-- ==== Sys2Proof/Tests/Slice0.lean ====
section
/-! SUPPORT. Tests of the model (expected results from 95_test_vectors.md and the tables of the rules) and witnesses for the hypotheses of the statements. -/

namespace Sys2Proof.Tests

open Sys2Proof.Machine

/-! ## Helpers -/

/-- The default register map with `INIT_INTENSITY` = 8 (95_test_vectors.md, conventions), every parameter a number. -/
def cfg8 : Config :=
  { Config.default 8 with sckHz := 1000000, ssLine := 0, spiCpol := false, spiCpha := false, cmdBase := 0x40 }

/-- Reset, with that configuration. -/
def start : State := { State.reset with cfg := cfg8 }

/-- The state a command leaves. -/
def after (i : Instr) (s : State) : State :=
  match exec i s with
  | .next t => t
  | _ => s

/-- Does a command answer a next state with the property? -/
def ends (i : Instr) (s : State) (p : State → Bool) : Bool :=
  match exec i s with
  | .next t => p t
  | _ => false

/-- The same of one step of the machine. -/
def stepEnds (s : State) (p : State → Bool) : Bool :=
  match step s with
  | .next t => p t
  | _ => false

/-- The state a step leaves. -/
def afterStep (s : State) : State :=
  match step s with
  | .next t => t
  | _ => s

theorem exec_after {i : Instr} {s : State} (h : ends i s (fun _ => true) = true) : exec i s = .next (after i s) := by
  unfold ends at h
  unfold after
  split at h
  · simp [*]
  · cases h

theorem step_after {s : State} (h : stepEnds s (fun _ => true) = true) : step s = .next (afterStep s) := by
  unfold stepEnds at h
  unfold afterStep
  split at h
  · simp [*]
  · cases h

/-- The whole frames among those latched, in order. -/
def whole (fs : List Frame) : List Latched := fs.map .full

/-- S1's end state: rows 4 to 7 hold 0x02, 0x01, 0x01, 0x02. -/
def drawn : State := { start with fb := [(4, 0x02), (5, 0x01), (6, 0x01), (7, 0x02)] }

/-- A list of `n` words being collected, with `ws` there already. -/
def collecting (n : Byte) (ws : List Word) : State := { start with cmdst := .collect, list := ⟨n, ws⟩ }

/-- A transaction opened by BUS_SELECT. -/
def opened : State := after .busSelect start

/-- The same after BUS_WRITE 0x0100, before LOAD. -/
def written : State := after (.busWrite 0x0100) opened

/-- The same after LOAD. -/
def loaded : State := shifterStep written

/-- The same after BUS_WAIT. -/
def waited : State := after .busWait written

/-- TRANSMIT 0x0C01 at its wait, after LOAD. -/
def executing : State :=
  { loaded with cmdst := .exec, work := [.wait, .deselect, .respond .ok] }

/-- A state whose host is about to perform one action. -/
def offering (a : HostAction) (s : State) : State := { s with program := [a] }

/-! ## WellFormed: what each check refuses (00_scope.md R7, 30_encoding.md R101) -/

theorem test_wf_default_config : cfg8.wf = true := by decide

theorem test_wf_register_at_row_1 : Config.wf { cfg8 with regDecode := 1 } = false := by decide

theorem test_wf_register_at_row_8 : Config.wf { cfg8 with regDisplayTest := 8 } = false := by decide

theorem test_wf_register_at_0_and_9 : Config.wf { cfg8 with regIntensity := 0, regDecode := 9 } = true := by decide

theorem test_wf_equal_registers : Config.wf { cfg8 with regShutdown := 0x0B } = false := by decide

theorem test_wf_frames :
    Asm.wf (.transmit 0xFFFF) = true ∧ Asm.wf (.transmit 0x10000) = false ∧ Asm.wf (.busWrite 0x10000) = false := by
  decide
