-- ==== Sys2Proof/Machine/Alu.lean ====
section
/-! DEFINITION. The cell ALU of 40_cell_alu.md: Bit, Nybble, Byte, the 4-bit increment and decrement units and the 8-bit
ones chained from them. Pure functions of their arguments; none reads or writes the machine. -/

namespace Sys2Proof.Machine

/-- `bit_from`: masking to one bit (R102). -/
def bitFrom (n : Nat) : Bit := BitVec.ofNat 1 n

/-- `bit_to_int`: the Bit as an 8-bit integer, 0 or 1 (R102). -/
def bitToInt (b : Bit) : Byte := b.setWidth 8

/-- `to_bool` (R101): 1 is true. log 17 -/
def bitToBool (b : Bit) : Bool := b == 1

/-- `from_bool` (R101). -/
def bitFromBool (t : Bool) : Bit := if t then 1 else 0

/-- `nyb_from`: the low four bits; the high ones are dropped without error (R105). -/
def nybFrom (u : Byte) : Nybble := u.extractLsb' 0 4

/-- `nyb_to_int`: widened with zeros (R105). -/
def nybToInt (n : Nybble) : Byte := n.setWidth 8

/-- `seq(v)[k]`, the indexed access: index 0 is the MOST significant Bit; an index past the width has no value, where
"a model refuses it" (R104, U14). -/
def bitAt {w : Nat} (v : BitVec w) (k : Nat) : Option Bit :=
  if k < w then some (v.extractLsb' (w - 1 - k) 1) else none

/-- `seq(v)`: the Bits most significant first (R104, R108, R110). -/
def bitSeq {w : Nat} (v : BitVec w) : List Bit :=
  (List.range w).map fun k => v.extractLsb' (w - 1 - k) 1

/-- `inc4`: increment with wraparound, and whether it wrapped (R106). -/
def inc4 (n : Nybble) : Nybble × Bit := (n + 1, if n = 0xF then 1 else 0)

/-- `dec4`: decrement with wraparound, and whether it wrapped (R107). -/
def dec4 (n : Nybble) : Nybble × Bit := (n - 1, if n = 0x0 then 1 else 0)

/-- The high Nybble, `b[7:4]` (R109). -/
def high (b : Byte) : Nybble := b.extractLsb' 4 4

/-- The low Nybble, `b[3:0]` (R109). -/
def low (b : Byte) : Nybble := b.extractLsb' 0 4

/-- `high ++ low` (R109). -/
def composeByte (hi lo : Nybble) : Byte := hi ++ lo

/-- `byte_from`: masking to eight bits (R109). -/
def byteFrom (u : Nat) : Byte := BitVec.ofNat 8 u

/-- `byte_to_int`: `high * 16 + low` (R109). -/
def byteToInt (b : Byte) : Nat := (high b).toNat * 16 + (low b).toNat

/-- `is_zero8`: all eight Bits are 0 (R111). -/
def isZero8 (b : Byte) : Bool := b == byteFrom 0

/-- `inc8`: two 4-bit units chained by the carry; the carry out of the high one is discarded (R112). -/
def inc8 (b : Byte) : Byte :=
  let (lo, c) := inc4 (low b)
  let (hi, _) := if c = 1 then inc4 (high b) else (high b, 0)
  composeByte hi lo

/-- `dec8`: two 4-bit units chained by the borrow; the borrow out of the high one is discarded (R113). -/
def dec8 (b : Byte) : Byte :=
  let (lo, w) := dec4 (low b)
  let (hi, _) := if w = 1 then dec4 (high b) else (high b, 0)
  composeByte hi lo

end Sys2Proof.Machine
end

---

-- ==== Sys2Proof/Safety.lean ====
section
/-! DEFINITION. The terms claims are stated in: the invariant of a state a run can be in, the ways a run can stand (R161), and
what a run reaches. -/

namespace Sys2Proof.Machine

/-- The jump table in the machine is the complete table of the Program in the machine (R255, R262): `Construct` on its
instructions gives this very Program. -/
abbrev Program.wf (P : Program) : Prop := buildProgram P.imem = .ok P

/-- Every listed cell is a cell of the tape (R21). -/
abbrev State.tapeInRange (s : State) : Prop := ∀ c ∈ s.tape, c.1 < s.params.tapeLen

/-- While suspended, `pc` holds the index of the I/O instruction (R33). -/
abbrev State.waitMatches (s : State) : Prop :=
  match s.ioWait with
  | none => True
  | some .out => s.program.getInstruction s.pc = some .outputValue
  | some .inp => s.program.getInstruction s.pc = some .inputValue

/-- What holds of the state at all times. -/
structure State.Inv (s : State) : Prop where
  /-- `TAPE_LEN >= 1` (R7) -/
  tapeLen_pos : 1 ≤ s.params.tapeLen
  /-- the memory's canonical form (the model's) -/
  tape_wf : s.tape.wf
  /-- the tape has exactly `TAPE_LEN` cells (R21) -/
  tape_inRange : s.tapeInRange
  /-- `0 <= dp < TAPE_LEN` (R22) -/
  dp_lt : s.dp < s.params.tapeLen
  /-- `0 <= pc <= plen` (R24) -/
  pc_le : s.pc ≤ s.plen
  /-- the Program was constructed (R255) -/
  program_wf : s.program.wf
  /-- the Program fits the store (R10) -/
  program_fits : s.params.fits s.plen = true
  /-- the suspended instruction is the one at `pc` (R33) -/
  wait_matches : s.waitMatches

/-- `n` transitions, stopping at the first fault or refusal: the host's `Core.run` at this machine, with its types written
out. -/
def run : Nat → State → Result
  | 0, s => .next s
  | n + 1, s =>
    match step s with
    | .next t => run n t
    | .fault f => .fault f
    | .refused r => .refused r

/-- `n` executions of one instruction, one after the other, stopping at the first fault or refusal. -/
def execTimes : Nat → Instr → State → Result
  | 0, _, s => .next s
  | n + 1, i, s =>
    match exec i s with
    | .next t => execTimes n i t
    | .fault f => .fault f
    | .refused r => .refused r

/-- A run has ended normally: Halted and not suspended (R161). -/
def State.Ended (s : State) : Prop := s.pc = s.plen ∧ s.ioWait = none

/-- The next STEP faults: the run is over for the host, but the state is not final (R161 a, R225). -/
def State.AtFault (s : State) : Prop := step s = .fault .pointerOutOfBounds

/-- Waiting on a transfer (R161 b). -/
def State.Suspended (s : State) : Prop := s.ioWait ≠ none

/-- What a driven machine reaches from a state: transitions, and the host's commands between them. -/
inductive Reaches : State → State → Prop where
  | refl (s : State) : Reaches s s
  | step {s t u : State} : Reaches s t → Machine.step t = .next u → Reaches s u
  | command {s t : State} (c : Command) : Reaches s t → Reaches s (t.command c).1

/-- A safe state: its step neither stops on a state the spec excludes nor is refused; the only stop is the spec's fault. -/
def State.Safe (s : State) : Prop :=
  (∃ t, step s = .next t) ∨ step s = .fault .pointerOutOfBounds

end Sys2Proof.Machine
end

- [Your instructions] From the entries above, return exactly the line containing "-- ==== Sys2Proof/Tests/Slice0.lean", the line containing "namespace Sys2Proof.Tests", and all lines between, and nothing else.

- [Solved exercise]
-- ==== Sys2Proof/Tests/Slice0.lean ====
section
/-! SUPPORT. Tests of the model (expected results from 95_test_vectors.md and the tables of the rules) and witnesses for the hypotheses of the statements. -/

namespace Sys2Proof.Tests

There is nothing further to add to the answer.